The AStA published an appeal to the solidarity of the students yesterday. Background were some parties, which were still taking place around the campus this week. “We know that most of the TU students behave in an absolutely exemplary manner, but unfortunately there are also some sad counter examples”, it says. We are now waiting for information about virus-safe meetings.
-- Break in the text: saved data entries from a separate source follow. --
/-- SET_MACHINE, SET_BUDGET and SET_WAKE_SOURCES: each refuses the enumerated fields its rule names, clamps every
other field, writes its settings and answers with them (R186, R164, R171). A budget at or above the allocation is the
effective one at once, a lower one stands pending, and an evaluation follows. The payload of the reply to SET_BUDGET is
the model's choice, log entry 13. -/
def Obligations.SettingsRequestsClampAndAnswer : Prop :=
  ∀ s : State, s.TakesFrames →
    (∀ p : MachineParams, 1 < p.dropSensing.toNat ∨ 1 < p.vendMode.toNat →
      exec (.setMachine p) s = .next (s.answered s 20 0x60#8 .outOfRange [])) ∧
    (∀ (p : MachineParams) (m : MachineSettings), p.dropSensing.toNat ≤ 1 → p.vendMode.toNat ≤ 1 →
      m = { tStart := max 50 (min 2000 p.tStart.toNat), tCycle := max 500 (min 10000 p.tCycle.toNat),
            tDrop := max 100 (min 3000 p.tDrop.toNat), retries := min 2 p.retries.toNat,
            dropSensing := decide (p.dropSensing = 0x01#8), budgetWait := max 100 (min 30000 p.budgetWait.toNat),
            transitLimit := max 50 (min 1000 p.transitLimit.toNat),
            payoutCoinLimit := max 50 (min 1000 p.payoutCoinLimit.toNat),
            vendMode := if p.vendMode = 0x00#8 then .single else .multi,
            creditCeiling := max 1 p.creditCeiling.toNat, sessionTimeout := p.sessionTimeout.toNat,
            expectedCode := min 3 p.expectedCode.toNat } →
      exec (.setMachine p) s =
        .next (({ s with machine := m } : State).answered s 20 0x60#8 .ok
          (field 2 m.tStart ++ field 2 m.tCycle ++ field 2 m.tDrop ++ field 1 m.retries ++ [p.dropSensing]
            ++ field 2 m.budgetWait ++ field 2 m.transitLimit ++ field 2 m.payoutCoinLimit ++ [p.vendMode]
            ++ field 2 m.creditCeiling ++ field 1 m.sessionTimeout ++ field 1 m.expectedCode))) ∧
    (∀ p : BudgetParams, 1 < p.fair.toNat ∨ 1 < p.releaseMode.toNat →
      exec (.setBudget p) s = .next (s.answered s 8 0x50#8 .outOfRange [])) ∧
    (∀ (p : BudgetParams) (b : Nat) (t : State), p.fair.toNat ≤ 1 → p.releaseMode.toNat ≤ 1 →
      b = max 10 (min 250 p.budget.toNat) →
      t = State.evaluate
        { s with
          arbiter :=
            { table := s.arbiter.table
              budget := if s.arbiter.table.allocation ≤ b then b else s.arbiter.budget
              pendingBudget := if s.arbiter.table.allocation ≤ b then none else some b
              payoutDemand := max 1 (min 250 p.payoutDemand.toNat)
              startDemand := max 1 (min 250 p.startDemand.toNat)
              runDemand := max 1 (min 250 p.runDemand.toNat)
              defrostDemand := max 1 (min 250 p.defrostDemand.toNat)
              fair := decide (p.fair = 0x01#8)
              releaseMode := if p.releaseMode = 0x00#8 then .rwd else .ror } } →
      exec (.setBudget p) s = .next (t.answered s 8 0x50#8 .ok t.budgetFields)) ∧
    (∀ p : WakeParams, 1 < p.coin.toNat ∨ 1 < p.door.toNat ∨ 1 < p.cashless.toNat →
      exec (.setWakeSources p) s = .next (s.answered s 4 0x54#8 .outOfRange [])) ∧
    (∀ p : WakeParams, p.coin.toNat ≤ 1 → p.door.toNat ≤ 1 → p.cashless.toNat ≤ 1 →
      exec (.setWakeSources p) s =
        .next
          (({ s with
            supply :=
                { s.supply with
                  wakeCoin := decide (p.coin = 0x01#8), wakeDoor := decide (p.door = 0x01#8)
                  wakeCashless := decide (p.cashless = 0x01#8) } } : State).answered s 4 0x54#8 .ok
            [p.coin, p.door, p.cashless]))

/-- The requests that only read change nothing but the pending reply: READ_SESSION with its fields in the order of
R114, READ_SUPPLY with those of R173, whose seen flags a clear yes then clears, and READ_TUBES, READ_PAYOUT_RESULT,
READ_COOLING and READ_BUDGET with the model's payloads, log entry 13. -/
def Obligations.ReadsAnswerAndChangeNothing : Prop :=
  ∀ (s : State) (yes : Bool → Byte), s.TakesFrames → yes true = 0x01#8 → yes false = 0x00#8 →
    exec .readSession s =
      .next (s.answered s 1 0x32#8 .ok
        (field 2 s.session.coin ++ field 2 s.session.cashless ++ field 2 s.session.escrowCoin
          ++ field 2 s.session.escrowCashless
          ++ field 2 (s.session.coin + s.session.cashless + s.session.escrowCoin + s.session.escrowCashless)
          ++ field 2 s.headroom ++ field 1 s.session.state.code ++ [yes s.session.cancelPending]
          ++ (match s.session.timer with
              | none => [0xFF#8, 0xFF#8, 0xFF#8, 0xFF#8]
              | some t => field 4 (t.limit - t.elapsed))
          ++ [yes (decide (s.machine.vendMode = .multi))] ++ field 2 s.machine.creditCeiling
          ++ field 1 s.machine.sessionTimeout ++ field 4 s.session.record.accepted
          ++ field 4 s.session.record.coinSales ++ field 4 s.session.record.paid
          ++ field 4 s.session.record.cashlessGranted ++ field 4 s.session.record.cashlessUsed
          ++ field 4 s.session.record.cashlessReturned ++ [yes s.payout.held])) ∧
    exec .readTubes s = .next (s.answered s 1 0x39#8 .ok s.tubeFields) ∧
    exec .readPayoutResult s = .next (s.answered s 1 0x3B#8 .ok (recordFields s.payout.record ++ s.orderFields)) ∧
    exec .readCooling s = .next (s.answered s 1 0x41#8 .ok s.coolingFields) ∧
    exec .readBudget s = .next (s.answered s 1 0x51#8 .ok s.budgetFields) ∧
    ∀ (clear : Byte) (payload : List Byte),
      payload =
        [yes (s.supply.underLevel || s.supply.overLevel), yes s.supply.underLevel, yes s.supply.overLevel,
          yes s.supply.underSeen, yes s.supply.overSeen, yes (decide (s.supply.door = .closed)), yes s.supply.quiet,
          yes s.supply.wakeCoin, yes s.supply.wakeDoor, yes s.supply.wakeCashless]
          ++ field 1 s.supply.cell.code
          ++ [yes (decide (s.supply.startKind = .cold)), yes s.image.imageBad] ++ field 1 s.image.result.code →
      (clear = 0x00#8 → exec (.readSupply clear) s = .next (s.answered s 2 0x55#8 .ok payload)) ∧
      (clear = 0x01#8 →
        exec (.readSupply clear) s =
          .next (({ s with supply := { s.supply with underSeen := false, overSeen := false } } : State).answered s 2
            0x55#8 .ok payload)) ∧
      (1 < clear.toNat → exec (.readSupply clear) s = .next (s.answered s 2 0x55#8 .outOfRange []))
Surely we are at least as creative as the Italians who sing songs together with their neighbours on the balconies.

► Video message

At the same time as the Federal Chancellor, our President and the full-time Vice-President Dietmar Smyrek recorded a video message. “We must all maintain physical distance from each other,” is their message. “We wish with you that the physical distance between us will also decrease.And we sincerely ask you that no emotional distance arises from spatial distance, and that we continue to feel as one society, as a community at the TU Braunschweig. Please also make sure that we continue to have a positive influence on society.

► Our darling of the week

… with this in mind: students use our sandbox platform to find fellow students who can shop for older and particularly vulnerable people. We find this exemplary, also in the sense that other projects can certainly be created on the sandbox, in which TU members, students and employees alike, make themselves useful and take care of those who will have a particularly difficult time in the near future. We want to report about it regularly here and in the magazine.

► Not least

… back to the beginning: How are you? Do you feel well informed by us? Is anything missing? What is going well and should be praised? Check your e-mails and our online ticker daily. Write to us and let us stay in touch! From now on, we want to pay special attention to those who need our special support, to international colleagues* who are worried about their families at home, to students with special needs, to colleagues who cannot work online or, on the contrary, are particularly busy. And stay, your families and friends, healthy and in good spirits!